4 мая 1929 года в большом уединенном доме в пригороде Брюсселя баронесса родила девочку. Ее крестили и дали имя Эдда. Одри – под этим именем прославится Эдда – была пухленьким ребенком с большой головой. Ничто в ней пока не указывало на ту худенькую девчушку, которой ей суждено было со временем стать. На фотографии четырехлетняя Одри подстрижена в стиле «голландочка», но с одним маленьким густым локоном, нависающим над левой бровью: намек на будущий стиль «гамэн». Она была резвым и любопытным ребенком.
В воспоминаниях Одри о раннем детстве есть что-то пророческое. Она вспоминала, как отец держал ее на руках в большой комнате, и она лежала как бы зачарованная сверкающими льдинками, повисшими прямо у нее над головой. Позже Одри поняла, что это, скорее всего, хрустальные подвески на люстре. Родители – то мать, то отец – склонялись над ней, такие добрые и улыбающиеся. Но больше всего привлекали эти удивительные льдинки. Зима всегда оставалась любимым временем года Одри: белый цвет – ее любимый цвет, а швейцарские Альпы с их занесенными снегом вершинами и речушками, покрытыми льдом, влекли ее к себе. К ним вернулась она, чтобы рядом с их величественной красотой и безмятежностью провести свои последние дни.

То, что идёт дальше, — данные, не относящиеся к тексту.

/-- STEP_FETCH (R20, R23, R25, R26, R28, R180). A step word's code, flags and operands are the little-endian values at their
places, and its code is one of the sixteen of R20. A fault ends the program CHECK, MEMORY. A fetched step, the first one as any
other, is refused JUMP_CHAIN, held at its HOLD flag, suspended at its SUSPEND flag, refused STEP_CODE, or about to be taken. The
first fetch makes a STARTING lane RUNNING, with INITIAL if it was asked for, before any of these. The model's choices: that a step
about to be taken, a STOP too, is taken before HALT_PENDING acts (log 41), that a HALT_PENDING met at the suspension or at a tagged
hold point ends the program HALTED there (log 10), that a first fetch that faults raises no INITIAL (log 32), and that
HOLD_PENDING, set during the fetch, does not keep the lane from suspending (log 62). -/
def Obligations.StepFetched : Prop :=
  (∀ bs : List Byte,
      let w := StepWord.ofBytes bs
      let flags := bs.getD 1 0
      w.code = bs.getD 0 0 ∧ w.suspendFlag = flags.getLsbD 0 ∧ w.noteFlag = flags.getLsbD 1 ∧ w.holdFlag = flags.getLsbD 2
        ∧ (∀ i, 16 ≤ i → w.operand i 1 = byteOf bs i ∧ w.operand i 2 = halfOf bs i ∧ w.operand i 4 = wordOf bs i)
        ∧ w.tag.val = byteOf bs 16 % 8
        ∧ w.patchOps = ⟨halfOf bs 16 % 2048, Fin.ofNat 8 (halfOf bs 16 / 8192), halfOf bs 18, halfOf bs 20, halfOf bs 22,
            halfOf bs 24 + 65536 * byteOf bs 26, byteOf bs 27, BitVec.ofNat 32 (wordOf bs 28)⟩)
    ∧ (∀ c : Byte, c ∈ knownCodes ↔ (1 ≤ c.toNat ∧ c.toNat ≤ 6) ∨ (8 ≤ c.toNat ∧ c.toNat ≤ 11) ∨ (16 ≤ c.toNat ∧ c.toNat ≤ 19)
        ∨ c.toNat = 32 ∨ c.toNat = 33)
    ∧ ∀ (l : LaneId) (s : State), (s.lane l).stage = .fetch →
      let x := s.lane l
      let y : Lane := { x with stage := .rest, lastStep := x.programAddr }
      exec (.stepFetch l .faulted) s = .next (endProgram l .check (some .memory) (s.withLane l y))
        ∧ ∀ stores,
            let v := { s with mem := s.mem.afterStores stores }
            let w := StepWord.ofBytes (v.mem.read x.programAddr 32)
            let chained := x.afterJump = true ∧ w.code = 0x20
            let passesHold := ¬ chained ∧ (w.holdFlag = false ∨ x.options.holdPermit = true ∧ x.holdPass = true)
            let now (t : State) := exec (.stepFetch l (.arrived stores)) s = .next t
            ∀ u : State,
              (x.state = .running ∧ u = v.withLane l y
                ∨ x.state = .starting ∧ x.options.initial = false ∧ u = v.withLane l { y with state := .running }
                ∨ x.state = .starting ∧ x.options.initial = true
                  ∧ u = raiseIntermediate l { initial := true } (v.withLane l { y with state := .running })) →
              let z := u.lane l
              (passesHold → w.suspendFlag = false → w.code ∈ knownCodes → now (u.atStage l (.take w)))
                ∧ (chained → now (u.checked l w .jumpChain))
                ∧ (passesHold → w.suspendFlag = false → w.code ∉ knownCodes → now (u.checked l w .stepCode))
                ∧ (¬ chained → w.holdFlag = true →
                    (x.options.holdPermit = false → now (u.checked l w .hold))
                      ∧ (x.options.holdPermit = true → x.holdPass = false → x.haltPending = true →
                          now (endProgram l .halted none u))
                      ∧ (x.options.holdPermit = true → x.holdPass = false → x.haltPending = false →
                          (surveyRenderOf s l = true → now (u.atStage l (.tagged w)))
                            ∧ (surveyRenderOf s l = false → now (reachHold l .tagged (u.atStage l (.tagged w))))))
                ∧ (passesHold → w.suspendFlag = true →
                    (x.options.suspendPermit = false → now (u.checked l w .suspend))
                      ∧ (x.options.suspendPermit = true → x.resumePending = true →
                          now (u.withLane l { z with resumePending := false, stage := .fetch }))
                      ∧ (x.options.suspendPermit = true → x.resumePending = false → x.haltPending = true →
                          now (endProgram l .halted none u))
                      ∧ (x.options.suspendPermit = true → x.resumePending = false → x.haltPending = false →
                          (x.options.quiet = true → now (u.withLane l { z with state := .suspended, holdPass := false }))
                            ∧ (x.options.quiet = false → now (raiseIntermediate l { suspended := true }
                                (u.withLane l { z with state := .suspended, holdPass := false })))))

/-- DONE_WORD_WRITE_END (R21, R24, R27 to R34, R147, R154, R155, R173), of any done word in flight, wherever it stands among those
of its lane and of the others: which of a lane's lands is said by its place among them (the model's form, log 28). Landed, bytes 2
to 15 of the step hold it and no other byte has changed; faulted, the record-fault flag is set. ALERT follows a failed render or a
starved END, NOTE follows if the step asks for it, and the lane that waited (log 8) goes on: past the step, to the jump target, to
the end of its program, or, after a map fault, to its wind-down. After the last word of the sinks that close with the survey the
map unbinds: END's word is written, or the lane is IDLE with SECONDARY. The model's own: that the record of that raise shows IDLE
(log 38), that a DRAINING lane keeps its completion and check code when a check's word ends (log 34), or keeps FAULT when a STOP's
does (log 57), that ALERT comes before NOTE where a starved END asks for it (log 49), and that NOTE comes before the program ends,
but for a STOP, where R30 says so (log 52), and before the map unbinds or the wind-down ends (log 53). -/
def Obligations.DoneWordWritten : Prop :=
  ([DoneCode.none, .done, .exception, .abandoned, .checked].map DoneCode.code = [0, 1, 2, 3, 4])
    ∧ (∀ (s : State) (d : DoneWrite) (older newer : List DoneWrite), s.doneWrites = older ++ d :: newer →
    let rest := older ++ newer
    let l := d.lane
    let nth := older.countP fun p => decide (p.lane = l)
    let x := s.lane l
    let m := (s.mem.write (d.addr + 4) d.results).write (d.addr + 2) [BitVec.ofNat 8 d.code.code, 0]
    let landed := { s with mem := m, doneWrites := rest }
    let lost (left : Stores) := { s with
      mem := s.mem.afterStores left, port.recordFault := true, doneWrites := rest }
    let noted (v : State) := if d.note then raiseIntermediate l { note := true } v else v
    let starved (v : State) : State := raiseAlert l (v.withLane l { x with completion := .drainStarved })
    let ends (e : WriteEnd) (t : State) := exec (.doneWordWriteEnd l nth e) s = .next t
    let closers := s.map.phase = .closing ∧ ∀ p ∈ rest, p.role ≠ .sinkClose
    (d.results.length = 12 → m.read (d.addr + 4) 12 = d.results ∧ m.read (d.addr + 2) 2 = [BitVec.ofNat 8 d.code.code, 0]
        ∧ ∀ a, OutsideOf (d.addr + 2) 14 a → m.byteAt a = s.mem.byteAt a)
      ∧ ∀ (e : WriteEnd) (v : State), (e = .landed ∧ v = landed ∨ ∃ left, e = .faulted left ∧ v = lost left) →
          let onward (u : State) (y : Lane) : Prop :=
            (x.haltPending = false → x.holdPending = false → ends e (u.withLane l { y with stage := .fetch }))
              ∧ (x.haltPending = false → x.holdPending = true → ends e (u.withLane l { y with stage := .boundary }))
              ∧ (x.haltPending = true → ends e (endProgram l .halted none (u.withLane l y)))
          let past (u : State) : Prop := onward u { u.lane l with programAddr := x.programAddr + 32 }
          let winds (u : State) : Prop :=
            (s.map.lane ≠ some l → ends e (raiseStatus l { secondary := true } {} (u.withLane l { u.lane l with
                state := .idle, stage := .rest })))
              ∧ (s.map.lane = some l → ends e (u.withLane l { u.lane l with stage := .rest }))
          (d.role = .detached ∨ d.role = .sinkFull → ends e (noted v))
            ∧ (d.role = .clearing → ends e v)
            ∧ (d.role = .sinkClose → (¬ closers → ends e (noted v)) ∧ (closers → ends e (endSurveyNow (noted v))))
            ∧ (d.role = .current → x.state = .running →
              (x.stage = .doneWrite .advance → past (noted v))
                ∧ (∀ target, x.stage = .doneWrite (.jump target) → onward (noted v) { (noted v).lane l with
                    programAddr := target, afterJump := true })
                ∧ (x.stage = .doneWrite .advanceAlert → past (noted (raiseAlert l v)))
                ∧ (x.stage = .doneWrite .advanceStarved → past (noted (starved v)))
                ∧ (x.stage = .doneWrite .stop → ends e (endProgram l .normal none (noted v)))
                ∧ (∀ c, x.stage = .doneWrite (.check c) → ends e (endProgram l .check (some c) (noted v))))
            ∧ (d.role = .current → x.state = .draining →
              (x.stage = .doneWrite .advance ∨ x.stage = .doneWrite .stop ∨ (∃ target, x.stage = .doneWrite (.jump target))
                  ∨ (∃ c, x.stage = .doneWrite (.check c)) → winds (noted v))
                ∧ (x.stage = .doneWrite .advanceAlert → winds (noted (raiseAlert l v)))
                ∧ (x.stage = .doneWrite .advanceStarved → winds (noted (starved v)))))
    ∧ ∀ (u : State) (l : LaneId), u.map.lane = some l →
        let x := u.lane l
        let unbound := u.mapUnbound
        let results (reason : Byte) := le 4 u.map.committedInDrain ++ le 4 u.map.discardedInDrain ++ le 1 u.map.unplacedInDrain
          ++ reason :: zeros 2
        (u.map.faulted = true →
            (x.state = .draining → x.stage = .rest → endSurveyNow u
                = raiseStatus l { secondary := true } {} (unbound.withLane l { x with state := .idle }))
              ∧ (x.stage ≠ .rest → endSurveyNow u = unbound))
          ∧ (∀ w, u.map.faulted = false → u.map.ending = .endTaken → x.stage = .endWait w →
              (u.map.starvedDrain = false → endSurveyNow u = unbound.ended l w .done (results 0) .advance)
                ∧ (u.map.starvedDrain = true → endSurveyNow u = unbound.ended l w .exception (results 1) .advanceStarved))
          ∧ (u.map.faulted = false → u.map.ending = .programEnded →
              (u.map.starvedDrain = false → endSurveyNow u
                  = raiseStatus l { secondary := true } {} (unbound.withLane l { x with state := .idle }))
                ∧ (u.map.starvedDrain = true → endSurveyNow u = raiseStatus l { secondary := true, alert := true } {}
                  (unbound.withLane l { x with state := .idle, completion := .drainStarved })))

/-- JUMP, STOP and POSE as taken (R29, R30, R97): JUMP to a multiple of 32 ends DONE with results of zero and goes to its target,
to another address it is refused OPERAND; STOP ends DONE and then the program ends; POSE with a valid geometry, both offsets within
half its radius and the roll below 4096 replaces the pose whole, else it is refused OPERAND and the context stays. -/
def Obligations.JumpStopPoseSteps : Prop :=
  (∀ (l : LaneId) (w : StepWord) (s : State),
    (Taking s l w 0x20 → w.operand 16 4 % 32 = 0 →
        exec (.jump l) s = .next ((s.took l).ended l w .done (zeros 12) (.jump (BitVec.ofNat 32 (w.operand 16 4)))))
      ∧ (Taking s l w 0x20 → w.operand 16 4 % 32 ≠ 0 → exec (.jump l) s = .next ((s.took l).checked l w .operand))
      ∧ (Taking s l w 0x21 → exec (.stop l) s = .next ((s.took l).ended l w .done (zeros 12) .stop)))
    ∧ ∀ (l : LaneId) (w : StepWord) (s : State), Taking s l w 0x06 →
        let c := (s.lane l).context
        let ex := signed32 (w.operand 16 4)
        let ey := signed32 (w.operand 20 4)
        let roll := w.operand 24 2
        let passes := c.geometryValid = true ∧ 2 * ex.natAbs ≤ c.geometry.radius ∧ 2 * ey.natAbs ≤ c.geometry.radius
          ∧ roll ≤ 4095
        (passes → exec (.pose l) s = .next (((s.took l).withLane l { (s.took l).lane l with
              context := { c with pose := ⟨ex, ey, roll⟩ } }).ended l w .done (c.flagByte :: zeros 11) .advance))
          ∧ (¬ passes → exec (.pose l) s = .next ((s.took l).checked l w .operand))

/-- HOLD_REACHED and CLEARING_END (R11, R61, R179). A lane at its place to hold, with no survey render of its survey in progress,
becomes HELD, HOLD_PENDING clears, the trigger's pending flag set for it is withheld and counted, and HELD is raised. A lane that
STEP has suspended as it left a hold is not held again before the render grant of that leaving, where one can be made (R161; log
20). A CLEARING lane with nothing left to end becomes IDLE and raises status with no kinds. -/
def Obligations.HoldReachedAndClearingEnds : Prop :=
  ∀ (l : LaneId) (s : State),
    let x := s.lane l
    let y (pos : HoldPosition) : Lane := { x with
      state := .held, stage := if x.stage = .leftHold then .rest else x.stage, holdPending := false, holdPosition := some pos }
    (∀ pos, (x.state = .running ∧ x.stage = .boundary ∧ x.holdPending = true ∧ pos = .boundary
          ∨ (∃ w, x.state = .running ∧ x.stage = .tagged w ∧ pos = .tagged)
          ∨ x.state = .suspended ∧ x.holdPending = true ∧ pos = .suspended) →
        surveyRenderOf s l = false → (x.stage = .leftHold → nextGrant s = none) →
        (¬ (s.trigger.armed = some l ∧ s.trigger.pending = true) →
            exec (.holdReached l) s = .next (raiseIntermediate l { held := true } (s.withLane l (y pos))))
          ∧ (s.trigger.armed = some l ∧ s.trigger.pending = true →
            exec (.holdReached l) s = .next (raiseIntermediate l { held := true }
              ({ s with trigger.pending := false }.withLane l { y pos with
                counters.withheldHeld := min (2 ^ 32 - 1) (x.counters.withheldHeld + 1) }))))
      ∧ (x.state = .suspended → x.stage = .leftHold → (nextGrant s).isSome = true →
          exec (.holdReached l) s = .refused .eventNotDue)
      ∧ (surveyRenderOf s l = true ↔ ∃ r last n, s.rect.render = some r ∧ r.job = .survey last n ∧ r.lane = l
          ∧ s.map.lane = some l ∧ r.stopping = false)
      ∧ (x.state = .clearing → (∀ r, s.rect.render = some r → r.lane = l → r.stopping = false) →
          (∀ d ∈ s.doneWrites, d.lane = l → d.role ≠ .clearing) → x.discarding = none → (∀ q ∈ s.lateCommits, q.lane ≠ l) →
          exec (.clearingEnd l) s = .next (raiseStatus l {} {} (s.withLane l { x with state := .idle })))

/-! ## Render contexts -/

/-- GEOMETRY, LENS, SHADE, TONE and GLARE as taken (R87, R88): with the address a multiple of 4 and the lane's survey not open
the read begins, SHADE with a valid geometry only; else the step is refused OPERAND, LOCKED or CONTEXT. -/
def Obligations.TableSteps : Prop :=
  ∀ (l : LaneId) (w : StepWord) (s : State) (code : Byte) (c : Instr) (len : Nat),
    (code = 0x01 ∧ c = .geometry l ∧ len = 64 ∨ code = 0x02 ∧ c = .lens l ∧ len = 1028
      ∨ code = 0x03 ∧ c = .shade l ∧ len = 2 * (s.lane l).context.geometry.width
      ∨ code = 0x04 ∧ c = .tone l ∧ len = 4096 ∨ code = 0x05 ∧ c = .glare l ∧ len = 512) →
    Taking s l w code →
    let open_ := s.map.lane = some l
    let lacks := code = 0x03 ∧ (s.lane l).context.geometryValid = false
    (w.operand 16 4 % 4 = 0 → ¬ open_ → ¬ lacks → exec c s = .next ((s.took l).atStage l (.tableRead w len)))
      ∧ (w.operand 16 4 % 4 ≠ 0 → exec c s = .next ((s.took l).checked l w .operand))
      ∧ (w.operand 16 4 % 4 = 0 → open_ → exec c s = .next ((s.took l).checked l w .locked))
      ∧ (w.operand 16 4 % 4 = 0 → ¬ open_ → lacks → exec c s = .next ((s.took l).checked l w .context))
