-- ==== Sys2Proof/Laws/Inspect.lean ====
section
/-! SUPPORT. Frames of the inspection orders: what each leaves as it was, one lemma for each operation. -/

namespace Sys2Proof.Machine

@[simp] theorem takeSnapshot_frame (l : LaneId) (s : State) :
    (takeSnapshot l s).port.queues = s.port.queues ∧ (takeSnapshot l s).port.mask = s.port.mask ∧
    (takeSnapshot l s).port.anchor = s.port.anchor ∧ (takeSnapshot l s).port.config = s.port.config ∧
    (takeSnapshot l s).odo = s.odo ∧ (takeSnapshot l s).supply = s.supply ∧
    (takeSnapshot l s).trigger = s.trigger ∧ (takeSnapshot l s).exposure = s.exposure ∧
    (takeSnapshot l s).intake = s.intake ∧ (takeSnapshot l s).slots = s.slots ∧
    (takeSnapshot l s).requests = s.requests ∧ (takeSnapshot l s).rect = s.rect ∧ (takeSnapshot l s).map = s.map ∧
    (takeSnapshot l s).lateCommits = s.lateCommits ∧ (takeSnapshot l s).statusWrites = s.statusWrites ∧
    (takeSnapshot l s).doneWrites = s.doneWrites ∧ (takeSnapshot l s).mem = s.mem ∧
    (takeSnapshot l s).pending = s.pending :=
  ⟨rfl, rfl, rfl, rfl, rfl, rfl, rfl, rfl, rfl, rfl, rfl, rfl, rfl, rfl, rfl, rfl, rfl, rfl⟩

@[simp] theorem takeDump_frame (l : LaneId) (s : State) :
    (takeDump l s).port.queues = s.port.queues ∧ (takeDump l s).port.mask = s.port.mask ∧
    (takeDump l s).port.anchor = s.port.anchor ∧ (takeDump l s).port.config = s.port.config ∧
    (takeDump l s).lanes = s.lanes ∧ (takeDump l s).odo = s.odo ∧ (takeDump l s).supply = s.supply ∧
    (takeDump l s).trigger = s.trigger ∧ (takeDump l s).exposure = s.exposure ∧ (takeDump l s).intake = s.intake ∧
    (takeDump l s).slots = s.slots ∧ (takeDump l s).requests = s.requests ∧ (takeDump l s).rect = s.rect ∧
    (takeDump l s).map = s.map ∧ (takeDump l s).lateCommits = s.lateCommits ∧
    (takeDump l s).statusWrites = s.statusWrites ∧ (takeDump l s).doneWrites = s.doneWrites ∧
    (takeDump l s).mem = s.mem ∧ (takeDump l s).pending = s.pending :=
  ⟨rfl, rfl, rfl, rfl, rfl, rfl, rfl, rfl, rfl, rfl, rfl, rfl, rfl, rfl, rfl, rfl, rfl, rfl, rfl⟩

end Sys2Proof.Machine
end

Ее родители любили музыку, и звук граммофона часто наполнял детскую. «Для чего нужна музыка?» – позднее Одри спрашивала свою мать и получала ответ: «Чтобы танцевать под нее». Когда девочка подросла, ее повезли в Англию. Однажды она шла рядом с матерью по парку в Фолькстоне. И тут баронесса с ужасом обнаружила, что дочь исчезла. Заметив компанию нянек с колясками рядом с садовой эстрадой и подойдя к ней, баронесса нашла там свою дочку. Та живо, хоть и неуклюже танцевала под популярные мелодии, исполняемые военным оркестром.
Но и другие звуки наполняли дом, далеко не столь приятные для слуха маленькой девочки: звуки родительских ссор. Элла и ее супруг были схожи характерами: самоуверенные и энергичные. Ирландское своеволие мужа никогда не отступало перед голландским упрямством жены.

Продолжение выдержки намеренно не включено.